## EXERCISE REQUIREMENTS
Copy the lines exactly as they appear, starting with the first line of the records and ending with the line that contains "inductive Bound where".

## INFORMATION PROVIDED
· · · ·
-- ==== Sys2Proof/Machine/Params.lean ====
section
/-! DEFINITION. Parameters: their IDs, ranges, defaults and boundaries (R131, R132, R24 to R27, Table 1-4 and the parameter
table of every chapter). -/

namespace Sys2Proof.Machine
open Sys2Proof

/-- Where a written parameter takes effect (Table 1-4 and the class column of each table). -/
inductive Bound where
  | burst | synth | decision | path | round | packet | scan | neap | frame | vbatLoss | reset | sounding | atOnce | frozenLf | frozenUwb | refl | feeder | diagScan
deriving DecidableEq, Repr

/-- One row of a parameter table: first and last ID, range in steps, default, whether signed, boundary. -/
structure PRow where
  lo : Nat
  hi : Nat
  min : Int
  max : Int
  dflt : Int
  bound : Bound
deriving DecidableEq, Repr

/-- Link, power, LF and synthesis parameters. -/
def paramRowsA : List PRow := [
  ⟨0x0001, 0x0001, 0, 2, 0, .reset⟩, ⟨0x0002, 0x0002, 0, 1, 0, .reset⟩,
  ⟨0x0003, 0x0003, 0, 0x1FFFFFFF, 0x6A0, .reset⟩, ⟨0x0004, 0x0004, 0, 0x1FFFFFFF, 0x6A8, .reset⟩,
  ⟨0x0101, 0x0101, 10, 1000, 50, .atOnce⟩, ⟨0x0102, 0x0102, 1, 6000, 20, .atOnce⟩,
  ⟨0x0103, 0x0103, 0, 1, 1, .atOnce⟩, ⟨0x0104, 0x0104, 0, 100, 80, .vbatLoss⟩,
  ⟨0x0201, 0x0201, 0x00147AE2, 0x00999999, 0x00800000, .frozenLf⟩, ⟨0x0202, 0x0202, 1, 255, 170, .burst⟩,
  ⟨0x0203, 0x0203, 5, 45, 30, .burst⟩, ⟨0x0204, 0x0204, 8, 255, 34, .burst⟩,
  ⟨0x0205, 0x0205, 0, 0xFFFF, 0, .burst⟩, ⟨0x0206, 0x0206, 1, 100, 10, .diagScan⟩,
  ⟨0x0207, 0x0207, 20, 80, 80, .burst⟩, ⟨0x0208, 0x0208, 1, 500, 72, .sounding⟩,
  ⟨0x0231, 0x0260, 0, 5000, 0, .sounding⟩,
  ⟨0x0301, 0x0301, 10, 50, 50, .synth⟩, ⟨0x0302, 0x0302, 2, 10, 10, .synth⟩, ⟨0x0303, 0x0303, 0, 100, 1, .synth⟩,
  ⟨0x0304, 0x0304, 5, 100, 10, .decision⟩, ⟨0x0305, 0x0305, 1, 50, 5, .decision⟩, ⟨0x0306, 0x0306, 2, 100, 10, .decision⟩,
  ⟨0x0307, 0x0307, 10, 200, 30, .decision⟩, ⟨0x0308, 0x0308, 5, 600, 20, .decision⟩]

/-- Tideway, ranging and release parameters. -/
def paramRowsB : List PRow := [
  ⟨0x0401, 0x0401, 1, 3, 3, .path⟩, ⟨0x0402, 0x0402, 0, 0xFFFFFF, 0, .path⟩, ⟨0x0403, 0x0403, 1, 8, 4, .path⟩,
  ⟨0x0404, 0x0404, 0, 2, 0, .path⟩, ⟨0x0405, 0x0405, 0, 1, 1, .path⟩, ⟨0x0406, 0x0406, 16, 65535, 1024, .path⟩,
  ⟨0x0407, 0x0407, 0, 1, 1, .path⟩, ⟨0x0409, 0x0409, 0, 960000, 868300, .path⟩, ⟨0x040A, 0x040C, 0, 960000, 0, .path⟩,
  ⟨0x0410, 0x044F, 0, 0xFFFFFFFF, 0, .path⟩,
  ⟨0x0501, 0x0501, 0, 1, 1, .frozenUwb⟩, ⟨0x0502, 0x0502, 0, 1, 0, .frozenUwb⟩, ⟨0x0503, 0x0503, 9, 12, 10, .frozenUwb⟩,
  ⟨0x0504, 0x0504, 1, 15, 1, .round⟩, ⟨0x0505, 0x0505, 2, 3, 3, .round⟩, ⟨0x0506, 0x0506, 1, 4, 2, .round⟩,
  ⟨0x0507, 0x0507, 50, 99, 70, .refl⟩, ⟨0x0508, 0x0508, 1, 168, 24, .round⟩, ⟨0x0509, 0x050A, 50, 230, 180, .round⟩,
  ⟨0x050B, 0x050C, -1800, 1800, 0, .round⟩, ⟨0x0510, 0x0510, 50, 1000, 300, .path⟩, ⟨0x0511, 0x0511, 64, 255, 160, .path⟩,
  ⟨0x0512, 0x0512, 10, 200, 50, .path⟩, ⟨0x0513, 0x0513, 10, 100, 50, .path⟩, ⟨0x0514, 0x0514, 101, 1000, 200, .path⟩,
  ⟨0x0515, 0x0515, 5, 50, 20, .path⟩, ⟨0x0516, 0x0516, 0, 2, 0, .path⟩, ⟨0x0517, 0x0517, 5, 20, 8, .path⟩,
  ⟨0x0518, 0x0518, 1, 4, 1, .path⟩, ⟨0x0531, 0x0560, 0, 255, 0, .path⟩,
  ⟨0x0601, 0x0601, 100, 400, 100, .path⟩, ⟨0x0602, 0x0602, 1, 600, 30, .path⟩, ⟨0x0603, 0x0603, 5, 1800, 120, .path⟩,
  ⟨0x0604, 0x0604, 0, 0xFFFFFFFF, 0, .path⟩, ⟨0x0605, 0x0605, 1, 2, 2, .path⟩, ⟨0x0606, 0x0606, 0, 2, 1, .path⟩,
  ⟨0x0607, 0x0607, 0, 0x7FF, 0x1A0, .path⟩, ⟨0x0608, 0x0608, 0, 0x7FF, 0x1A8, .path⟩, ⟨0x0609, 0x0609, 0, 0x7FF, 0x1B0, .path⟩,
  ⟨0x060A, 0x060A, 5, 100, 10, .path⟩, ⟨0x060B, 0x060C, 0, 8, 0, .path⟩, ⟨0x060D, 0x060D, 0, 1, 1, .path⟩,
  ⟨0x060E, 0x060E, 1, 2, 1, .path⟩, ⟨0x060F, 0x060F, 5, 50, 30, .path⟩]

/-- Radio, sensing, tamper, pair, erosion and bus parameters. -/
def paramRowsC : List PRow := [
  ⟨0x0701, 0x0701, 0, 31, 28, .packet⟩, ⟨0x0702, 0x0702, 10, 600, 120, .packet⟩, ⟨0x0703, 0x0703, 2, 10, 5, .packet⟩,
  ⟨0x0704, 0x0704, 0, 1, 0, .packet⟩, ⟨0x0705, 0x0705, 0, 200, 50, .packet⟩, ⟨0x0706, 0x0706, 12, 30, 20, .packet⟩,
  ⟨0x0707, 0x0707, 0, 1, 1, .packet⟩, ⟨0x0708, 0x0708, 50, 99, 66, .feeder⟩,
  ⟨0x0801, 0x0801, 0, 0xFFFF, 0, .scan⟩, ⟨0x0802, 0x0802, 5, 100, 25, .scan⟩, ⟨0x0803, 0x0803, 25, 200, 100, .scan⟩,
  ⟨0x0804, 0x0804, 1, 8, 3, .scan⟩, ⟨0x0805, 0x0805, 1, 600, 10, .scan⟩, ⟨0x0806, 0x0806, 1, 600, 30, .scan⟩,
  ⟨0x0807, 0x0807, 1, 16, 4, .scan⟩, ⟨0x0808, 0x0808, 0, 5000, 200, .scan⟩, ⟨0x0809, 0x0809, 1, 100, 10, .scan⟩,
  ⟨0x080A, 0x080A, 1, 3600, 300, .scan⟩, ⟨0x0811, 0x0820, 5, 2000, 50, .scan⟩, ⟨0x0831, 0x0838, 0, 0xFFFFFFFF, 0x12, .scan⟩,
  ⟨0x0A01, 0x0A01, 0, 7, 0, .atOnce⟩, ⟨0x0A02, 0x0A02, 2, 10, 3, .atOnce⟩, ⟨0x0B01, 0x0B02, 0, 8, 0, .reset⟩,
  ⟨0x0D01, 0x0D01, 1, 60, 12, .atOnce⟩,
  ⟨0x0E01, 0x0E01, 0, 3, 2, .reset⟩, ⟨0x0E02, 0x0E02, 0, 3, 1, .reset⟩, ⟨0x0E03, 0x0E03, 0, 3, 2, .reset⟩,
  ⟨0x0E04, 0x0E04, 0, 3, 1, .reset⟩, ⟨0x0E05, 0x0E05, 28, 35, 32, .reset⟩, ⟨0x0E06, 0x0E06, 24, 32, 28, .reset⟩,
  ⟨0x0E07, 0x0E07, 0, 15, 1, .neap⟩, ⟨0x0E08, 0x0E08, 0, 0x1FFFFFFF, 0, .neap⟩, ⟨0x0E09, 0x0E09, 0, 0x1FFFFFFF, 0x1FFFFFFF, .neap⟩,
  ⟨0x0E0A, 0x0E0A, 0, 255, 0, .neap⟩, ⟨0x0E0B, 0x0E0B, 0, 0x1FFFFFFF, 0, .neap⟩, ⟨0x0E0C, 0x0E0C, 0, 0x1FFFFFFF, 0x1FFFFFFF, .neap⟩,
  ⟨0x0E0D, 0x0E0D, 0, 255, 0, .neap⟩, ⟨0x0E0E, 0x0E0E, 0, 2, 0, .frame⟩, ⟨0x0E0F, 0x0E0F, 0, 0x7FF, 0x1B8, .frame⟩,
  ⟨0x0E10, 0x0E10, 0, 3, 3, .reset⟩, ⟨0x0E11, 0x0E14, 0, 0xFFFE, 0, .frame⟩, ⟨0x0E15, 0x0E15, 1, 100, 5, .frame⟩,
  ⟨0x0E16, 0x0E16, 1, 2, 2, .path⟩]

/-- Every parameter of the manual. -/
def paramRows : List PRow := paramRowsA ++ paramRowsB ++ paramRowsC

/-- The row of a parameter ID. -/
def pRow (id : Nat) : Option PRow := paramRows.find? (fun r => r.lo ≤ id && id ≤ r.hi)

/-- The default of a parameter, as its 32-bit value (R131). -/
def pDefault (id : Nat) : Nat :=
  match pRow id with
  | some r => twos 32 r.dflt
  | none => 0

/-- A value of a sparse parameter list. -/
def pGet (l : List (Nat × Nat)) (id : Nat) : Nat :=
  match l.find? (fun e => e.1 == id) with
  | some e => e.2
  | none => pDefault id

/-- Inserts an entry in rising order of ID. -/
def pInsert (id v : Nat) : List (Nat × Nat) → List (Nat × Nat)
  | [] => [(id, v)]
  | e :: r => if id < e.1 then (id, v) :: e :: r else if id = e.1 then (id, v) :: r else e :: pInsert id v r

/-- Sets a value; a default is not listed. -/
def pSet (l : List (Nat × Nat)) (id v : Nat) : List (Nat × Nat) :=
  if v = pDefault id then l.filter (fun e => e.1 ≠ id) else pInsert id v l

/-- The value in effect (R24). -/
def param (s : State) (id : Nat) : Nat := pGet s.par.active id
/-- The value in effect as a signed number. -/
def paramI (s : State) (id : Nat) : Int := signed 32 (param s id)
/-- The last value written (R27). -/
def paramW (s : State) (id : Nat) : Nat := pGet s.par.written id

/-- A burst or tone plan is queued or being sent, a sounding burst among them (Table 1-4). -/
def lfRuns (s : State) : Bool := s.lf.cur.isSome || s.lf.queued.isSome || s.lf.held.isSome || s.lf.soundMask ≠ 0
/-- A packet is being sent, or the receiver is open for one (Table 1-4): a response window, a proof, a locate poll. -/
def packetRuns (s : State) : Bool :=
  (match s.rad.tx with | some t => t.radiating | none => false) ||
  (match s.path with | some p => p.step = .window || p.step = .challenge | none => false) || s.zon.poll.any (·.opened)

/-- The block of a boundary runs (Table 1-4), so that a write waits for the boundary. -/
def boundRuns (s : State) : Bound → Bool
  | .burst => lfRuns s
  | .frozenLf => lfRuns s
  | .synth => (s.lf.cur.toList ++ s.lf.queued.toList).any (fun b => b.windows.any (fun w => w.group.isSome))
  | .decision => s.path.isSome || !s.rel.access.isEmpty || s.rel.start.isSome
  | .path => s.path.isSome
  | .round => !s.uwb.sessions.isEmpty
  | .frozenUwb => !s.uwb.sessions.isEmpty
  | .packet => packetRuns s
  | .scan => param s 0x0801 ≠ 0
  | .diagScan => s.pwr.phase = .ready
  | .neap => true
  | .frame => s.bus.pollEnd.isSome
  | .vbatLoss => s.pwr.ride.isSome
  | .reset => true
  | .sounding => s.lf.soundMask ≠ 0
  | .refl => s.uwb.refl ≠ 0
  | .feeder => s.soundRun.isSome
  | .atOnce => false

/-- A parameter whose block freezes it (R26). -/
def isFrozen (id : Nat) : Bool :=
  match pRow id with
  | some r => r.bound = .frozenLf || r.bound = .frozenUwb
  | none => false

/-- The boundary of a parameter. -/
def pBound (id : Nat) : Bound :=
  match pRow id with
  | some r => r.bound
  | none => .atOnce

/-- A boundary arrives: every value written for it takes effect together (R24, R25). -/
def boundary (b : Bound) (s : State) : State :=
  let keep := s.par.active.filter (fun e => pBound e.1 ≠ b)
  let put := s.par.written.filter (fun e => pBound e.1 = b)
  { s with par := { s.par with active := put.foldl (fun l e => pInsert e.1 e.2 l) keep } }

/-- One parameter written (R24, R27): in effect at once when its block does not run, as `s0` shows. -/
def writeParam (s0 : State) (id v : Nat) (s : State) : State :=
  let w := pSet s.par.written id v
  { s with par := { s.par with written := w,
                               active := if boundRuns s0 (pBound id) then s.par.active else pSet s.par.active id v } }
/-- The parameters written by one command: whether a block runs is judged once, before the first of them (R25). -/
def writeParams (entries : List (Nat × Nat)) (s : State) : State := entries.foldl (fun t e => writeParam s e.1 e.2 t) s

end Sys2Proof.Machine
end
· · · ·
## ANSWER SPACE
-- ==== Sys2Proof/Machine/Params.lean ====
section
/-! DEFINITION. Parameters: their IDs, ranges, defaults and boundaries (R131, R132, R24 to R27, Table 1-4 and the parameter
table of every chapter). -/

namespace Sys2Proof.Machine
open Sys2Proof

/-- Where a written parameter takes effect (Table 1-4 and the class column of each table). -/
inductive Bound where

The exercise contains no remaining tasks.